From charlesreid1

Overview

Data engineering - software engineering with an emphasis on dealing with large amounts of data

What is Data Engineering

Enable others to answer questions using datasets, within latency constraints

Components:

  • Distributed systems
  • Parallel processing
  • Databases
  • Queuing

Purpose?

  • Human fault tolerance
  • Metrics
  • Monitoring
  • Multi-tenancy

Example of where you start:

  • Searches by keyword/user only
  • Basic statistics only
  • Using someone else's search engine

Example stack:

  • Custom crawlers ingesting data (Gearman)
  • Passing data off to custom workers
  • Dumping data to MySQL/Sphinx/etc

Problems:

  • Inflexibility
  • Corruption is highly probable
  • High burden on operations
  • No scalability
  • No fault tolerance

Alternative stack:

  • Many collectors dumping to Amazon S3
  • Analysis with Hadoop
  • ElephantDB
  • Low latency (but lead time of several hours)
  • More advanced statistics (influencer of, influenced by)

Data pipeline example:

  • Tweets go to S3
  • URLS are normalized
  • Each hour, new compute bucket
  • Sum by hour and by url
  • Emit ElephantDB indices

Another data pipeline example:

  • Tweets go to Kafka
  • URLs are normalized
  • Each hour, new compute bucket
  • Update hour/url bucket
  • Send data to Cassandra

Clojure example:

  • tweet reactor/tweet reaction/tweet reshare/now-secs/interaction/interaction-scores
  • serialization of data using thrift

Infrastructure components:

  • HDFS - distributed in-memory big data filesystem
  • MapReduce - operations on HDFS data
  • Kafka - messaging queue (and later, distributed processing on messages)
  • Storm - distributed processing
  • Spark - distributed, parallelized computation on HDFS data
  • Cassandra - scalable database
  • HBase - database operating on top of HDFS
  • Zookeeper - highly reliable distributed coordination (maintain config info, naming, synchronization, and multiple services)
  • ElephantDB - like a NoSQL Hadoop store - key/value data in Hadoop

Multi-tenancy:

  • Independent applications on a single cluster
  • Topologies should not affect each other
  • Topologies should have adequate resources (Apache Mesos)
  • When submitting a job, specify resources needed

Data engineering vs data science:

  • Data engineers have well-defined problems
  • Data scientists need specialized statistical skills
  • Data engineers deal with a larger scope - not just analytics

Open source:

  • Important for recruitment
  • Strong developers want to work where they can be involved in open source
  • Popular open-source projects give access to better engineers
  • identify good recruits, learn best practices, get help - not "free work"

Ideal data engineers:

  • Strong software engineering skills
  • Abstraction
  • Testing
  • Version control
  • Refactoring
  • Strong software engineering skills
  • Strong algorithm skills
  • Digging into open source code
  • Stress testing

Finding strong data engineers:

  • Standard "code on a whiteboard" interviews are useless
  • Take-home projects to gauge general abilities
  • Best: see projects requiring data engineering

Data Engineering Example: Twitter

Data Engineering/Twitter Example

Data Engineering Scenarios

In line with the data-engineering-scenarios Github organization that I created (https://github.com/data-engineering-scenarios), this page will contain notes on different scenarios - both finished and planned.
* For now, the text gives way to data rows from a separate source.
-- ==== Sys2Proof/Machine/SpAccess.lean ====
section
/-!
DEFINITION. Loads of scratchpad lines that wait on full/empty bits, what a line that becomes full releases, and the fill
of mapped lines (R153, R255 to R257); the end of an operation and its retirement (R152).
-/
namespace Sys2Proof.Machine

/-! ### Operations of a group, by reference -/

/-- An outstanding operation with its group. -/
def State.opAt? (s : State) (r : OpRef) : Option (Group × Op) :=
  match s.group? r.group with
  | none => none
  | some x => (x.op? r.op).map (fun o => (x, o))
/-- The acquire that the ORDER and SCOPE of a table instruction ask for as its accesses are performed (R274, R283). -/
def State.acquireFor (s : State) (core : Nat) (i : Instr) : State :=
  match i.view with
  | .e _ f => s.acquireBy core f.order.toNat f.scope.toNat
  | _ => s
/-- An operation's effect is complete (R152); a table instruction that acquires has now performed its reads. -/
def State.finishOp (s : State) (r : OpRef) : State :=
  match s.opAt? r with
  | some (x, o) => (s.setGroup r.group (x.opDone o)).acquireFor x.core o.instr
  | none => s
/-- What remains of an operation. -/
def State.setWork (s : State) (r : OpRef) (w : Work) : State :=
  s.updGroup r.group (fun x => match x.op? r.op with | some o => x.setOp { o with work := w } | none => x)
/-- An operation stops at an address, and will retire marked failed (R385). -/
def State.stopOp (s : State) (r : OpRef) (addr : Nat) : State :=
  s.updGroup r.group (fun x => match x.op? r.op with
    | some o => x.setOp { o with work := .idle, done := true, failed := some addr }
    | none => x)
/-- An engine operation meets uncorrectable data at an address of global memory (R385). -/
def State.failOp (s : State) (r : OpRef) (addr : Nat) : State :=
  (s.stopOp r addr).logBad (match s.group? r.group with | some x => s.ctxOf x.launch | none => 0) addr 1

/-! ### The data register of a memory instruction -/

/-- The fields of a MEM instruction. -/
def memFmt? (i : Instr) : Option MFmt := match i.view with | .m _ f => some f | _ => none
/-- Bytes of a value put into DATA from byte `b` of the register on: V of a thread, or S of a uniform load (R155). -/
def Group.putData (x : Group) (i : Instr) (t b : Nat) (l : List Byte) : Group :=
  match memFmt? i with
  | none => x
  | some f =>
    let put (w : Word) : Word := setElem w b (8 * l.length) (ofLe l)
    if f.g.u then x.ws (f.data.toNat % 128) (put (x.rs (f.data.toNat % 128)))
    else x.wv t f.data.toNat (put (x.rv t f.data.toNat))

/-! ### Full and empty lines (R256) -/

/-- The requests of an operation that name a line. -/
def Op.reqsOn (o : Op) (core line : Nat) : List SpReq :=
  match o.work with
  | .spLoad _ l => l.filter (fun r => r.core == core && r.line == line)
  | _ => []
/-- The operation's loads carry `.take`. -/
def Op.takes (o : Op) : Bool := match o.work with | .spLoad t _ => t | _ => false
/-- An operation that has left issue meets a word of scratchpad that cannot be corrected, at an offset of a core (R384, R385). -/
def State.failSram (s : State) (r : OpRef) (core off : Nat) : State :=
  (s.stopOp r (match s.group? r.group with | some x => (core + 8 - x.core % 8) % 8 * 2 ^ 19 + off | none => off)).logError 2
    (whereWord (dieOf core) core (off / 16384) 2) 0
/-- Every request of an operation on a line is served: its bytes go to DATA, and an operation with none left is done. A word that cannot be
corrected stops it (log entry 87). -/
def State.serveOp (s : State) (core line : Nat) (r : OpRef) : State :=
  match s.opAt? r with
  | none => s
  | some (x, o) =>
    match o.work with
    | .spLoad take l =>
      match (o.reqsOn core line).find? (fun q => (s.core core).badSram (line * 128 + q.byte) q.count) with
      | some q => s.failSram r core (line * 128 + q.byte)
      | none =>
      let y := (o.reqsOn core line).foldl
        (fun y q => y.putData o.instr q.thread q.reg
          ((List.range q.count).map (fun i => s.spByte core (line * 128 + q.byte + i)))) x
      let rest := l.filter (fun q => !(q.core == core && q.line == line))
      let o2 : Op := if rest.isEmpty then { o with work := .idle, done := true } else { o with work := .spLoad take rest }
      s.setGroup r.group (y.setOp o2)
    | _ => s
/-- The waiting operations of a core that name a line, in order of arrival. -/
def State.waitersOn (s : State) (core line : Nat) : List OpRef :=
  (s.core core).stalled.filter (fun r => match s.opAt? r with | some (_, o) => !(o.reqsOn core line).isEmpty | none => false)
/-- Operations with nothing left on a core leave its list. -/
def State.tidyStalled (s : State) (core : Nat) : State :=
  let x := s.core core
  s.setCore core { x with stalled := x.stalled.filter (fun r => match s.opAt? r with
    | some (_, o) => (match o.work with | .spLoad _ l => l.any (fun q => q.core == core) | _ => false)
    | none => false) }
/-- The line is empty, and the written mask of a mapped line clear (R153, R257). -/
def State.emptyLine (s : State) (core line : Nat) : State :=
  let s1 := s.setFull core line false
  let x := s1.core core
  s1.setCore core { x with mask := Sparse.put 0 x.mask line 0 }
/-- The waiting operations of a core that a full line serves: those that do not take it, and the first in order of arrival that does
(R256). -/
def State.servedOn (s : State) (core line : Nat) : List OpRef :=
  let ws := s.waitersOn core line
  let isTake (r : OpRef) : Bool := match s.opAt? r with | some (_, o) => o.takes | none => false
  ws.filter (fun r => !isTake r) ++ (ws.find? isTake).toList
/-- A full line releases every access that waits on it; the first `.take` in order of arrival reads it last and empties it (R256). -/
def State.serveLine (s : State) (core line : Nat) : State :=
  if !s.isFull core line then s
  else
    let ws := s.servedOn core line
    let took := ws.any (fun r => match s.opAt? r with | some (_, o) => o.takes | none => false)
    let s1 := ws.foldl (fun s r => s.serveOp core line r) s
    (if took then s1.emptyLine core line else s1).tidyStalled core
/-- The cores whose groups and contexts wait on a line (R256). -/
def State.waitingCores (s : State) (core line : Nat) : List Nat :=
  nubNat ((s.servedOn core line).filterMap (fun r => (s.opAt? r).map (fun p => p.1.core)) ++
    (s.tiles.filter (fun p => p.2.wait == some (.image core line) ||
      p.2.flight.any (fun e => !e.applied && e.needs.contains (core, line)))).map (fun p => p.2.core))
/-- The 128 bytes of a scratchpad line. -/
def State.lineBytes (s : State) (core line : Nat) : List Byte := (List.range 128).map (fun i => s.spByte core (line * 128 + i))
/-- An operand fetch of the matrix engine that waits on a line takes it as the line becomes full. -/
def Inflight.takeLine (e : Inflight) (core line : Nat) (l : List Byte) : Inflight :=
  if !e.applied && e.needs.contains (core, line) then
    { e with needs := e.needs.filter (· != (core, line)), got := e.got ++ [(core, line, l)] }
  else e
/-- So do an instruction of a context that waits on the line and every operand fetch in flight (R153, R256). -/
def State.handLine (s : State) (core line : Nat) : State :=
  let l := s.lineBytes core line
  let hand (y : Tile) : Tile :=
    { y with flight := y.flight.map (fun e => e.takeLine core line l),
             got := if y.wait == some (.image core line) then y.got ++ [(core, line, l)] else y.got }
  { s with tiles := s.tiles.map (fun p => (p.1, hand p.2)) }
/-- A line becomes full, and releases every access that waits on it, loads, operand fetches and contexts, before a `.take`
empties it; each acquires at .clu (R255, R256, R283). -/
def State.fillLine (s : State) (core line : Nat) : State :=
  let s1 := ((s.setFull core line true).handLine core line).serveLine core line
  (s.waitingCores core line).foldl (fun s k => s.acquire k 2) s1
/-- Scratchpad as an instruction sees it that has been handed lines at their fills. -/
def State.overlay (s : State) (got : List (Nat × Nat × List Byte)) : State :=
  got.foldl (fun s e => (e.2.2.mapIdx (fun i b => (i, b))).foldl (fun s p => s.setSpByte e.1 (e.2.1 * 128 + p.1) p.2) s) s
/-- Every line of a list of .sp spans becomes full, once each. -/
def State.fillSpans (s : State) (own : Nat) (l : List (Nat × Nat)) : State :=
  ((l.flatMap (fun q => spLines own q.1 q.2)).eraseDups).foldl (fun s l => s.fillLine l.1 l.2) s

/-- The requests of an element of `n` bytes at a .sp address, one for each line; `b` is its first byte in the register. -/
def spRequests (own thread a n b : Nat) : List SpReq :=
  ((List.range n).filter (fun i => i = 0 || (a + i) % 128 = 0)).map (fun i =>
    let (c, off) := spDecode own (a + i)
    SpReq.mk thread c (off / 128) (off % 128) (min (n - i) (128 - off % 128)) (b + i))
/-- The failing checks of a .sp read: words whose code cannot be corrected (R384), and those of a first-touch fill of the lines that
the span touches empty, which are raised at the touching instruction (R167). -/
def State.touchFailures (s : State) (own a n : Nat) (th : Option Nat) : List Failure :=
  (spLines own a n).flatMap (fun l =>
    if s.isFull l.1 l.2 then []
    else match (s.core l.1).mapOf l.2 with
      | some (_, m) => s.spanFailures (s.ctxOf m.launch) (m.va + (l.2 * 128 - m.off)) 128 .read none th
      | none => []) ++ s.sramFailures own a n th
/-- A load through .sp joins the accesses at its lines, in order of arrival; the full ones serve it at once (R153, R256). -/
def State.queueSp (s : State) (r : OpRef) (reqs : List SpReq) : State :=
  let cores := nubNat (reqs.map (·.core))
  let s1 := cores.foldl (fun s c => let x := s.core c; s.setCore c { x with stalled := x.stalled ++ [r] }) s
  reqs.foldl (fun s q => s.serveLine q.core q.line) s1

/-- The mapped spans of global memory whose first touch a list of .sp spans makes: the lines that are empty (R167). -/
def State.touchSpans (s : State) (own : Nat) (l : List (Nat × Nat)) : List (Nat × Nat) :=
  ((l.flatMap (fun q => spLines own q.1 q.2)).filterMap (fun k =>
    if s.isFull k.1 k.2 then none
    else ((s.core k.1).mapOf k.2).map (fun m => (m.2.va + (k.2 * 128 - m.2.off), 128)))).eraseDups

/-! ### Retirement (R152) -/

/-- The operation can retire: its effect is made, or its result is written now. -/
def Op.ripe (o : Op) : Bool := o.done || (match o.work with | .result _ => true | _ => false)
/-- The scalar destination of an engine instruction. -/
def enDest? (i : Instr) : Option Nat := match i.view with | .e _ f => some f.sd.toNat | _ => none
/-- A lease held for an operation ends with it (R318). -/
def State.dropOpLease (s : State) (d : Nat) (r : OpRef) : State :=
  let x := s.die d
  s.setDie d { x with asking := x.asking.filter (· != .op r), granted := x.granted.filter (· != .op r) }
/-- OPERATION_RETIRE: the oldest operation of its class leaves its counter (R152); a failed one leaves its mark (R385); the
last one of an ended group frees it (R100). -/
def State.retire (s : State) (g n : Nat) : Option State :=
  match s.opAt? (OpRef.mk g n) with
  | none => none
  | some (x, o) =>
    if !o.ripe || (x.ops.find? (fun p => p.cls == o.cls)).map (·.id) != some n then none
    else
      let y := { x with ops := x.ops.filter (fun p => p.id != n),
                        failed := match o.failed with
                          | some a => if x.failed.any (fun p => p.1 == o.cls) then x.failed else x.failed ++ [(o.cls, a)]
                          | none => x.failed }
      let z := match o.work, enDest? o.instr with
        | .result w, some d => y.ws d w
        | _, _ => y
      some (((s.setGroup g z).dropOpLease (dieOf x.core) (OpRef.mk g n)).freeGroup g)
/-- OPERATION_RETIRE (R152). -/
def execOperationRetire (group op : Nat) (s : State) : Host.Outcome State Fault Refusal :=
  whenEnabled "OPERATION_RETIRE" (s.retire group op)

end Sys2Proof.Machine
end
These scenarios focus on different technologies available via Google Cloud or Amazon Web Services. Roughly, they can be grouped as follows:

Compute Engine

An approach to cloud infrastructure that provides a greater degree of freedom, but requires more complicated configuration. Compute Engine gives you virtual machines that start as bare metal, so you have to build/install any software you need. This can be a pain but also gives you greater control.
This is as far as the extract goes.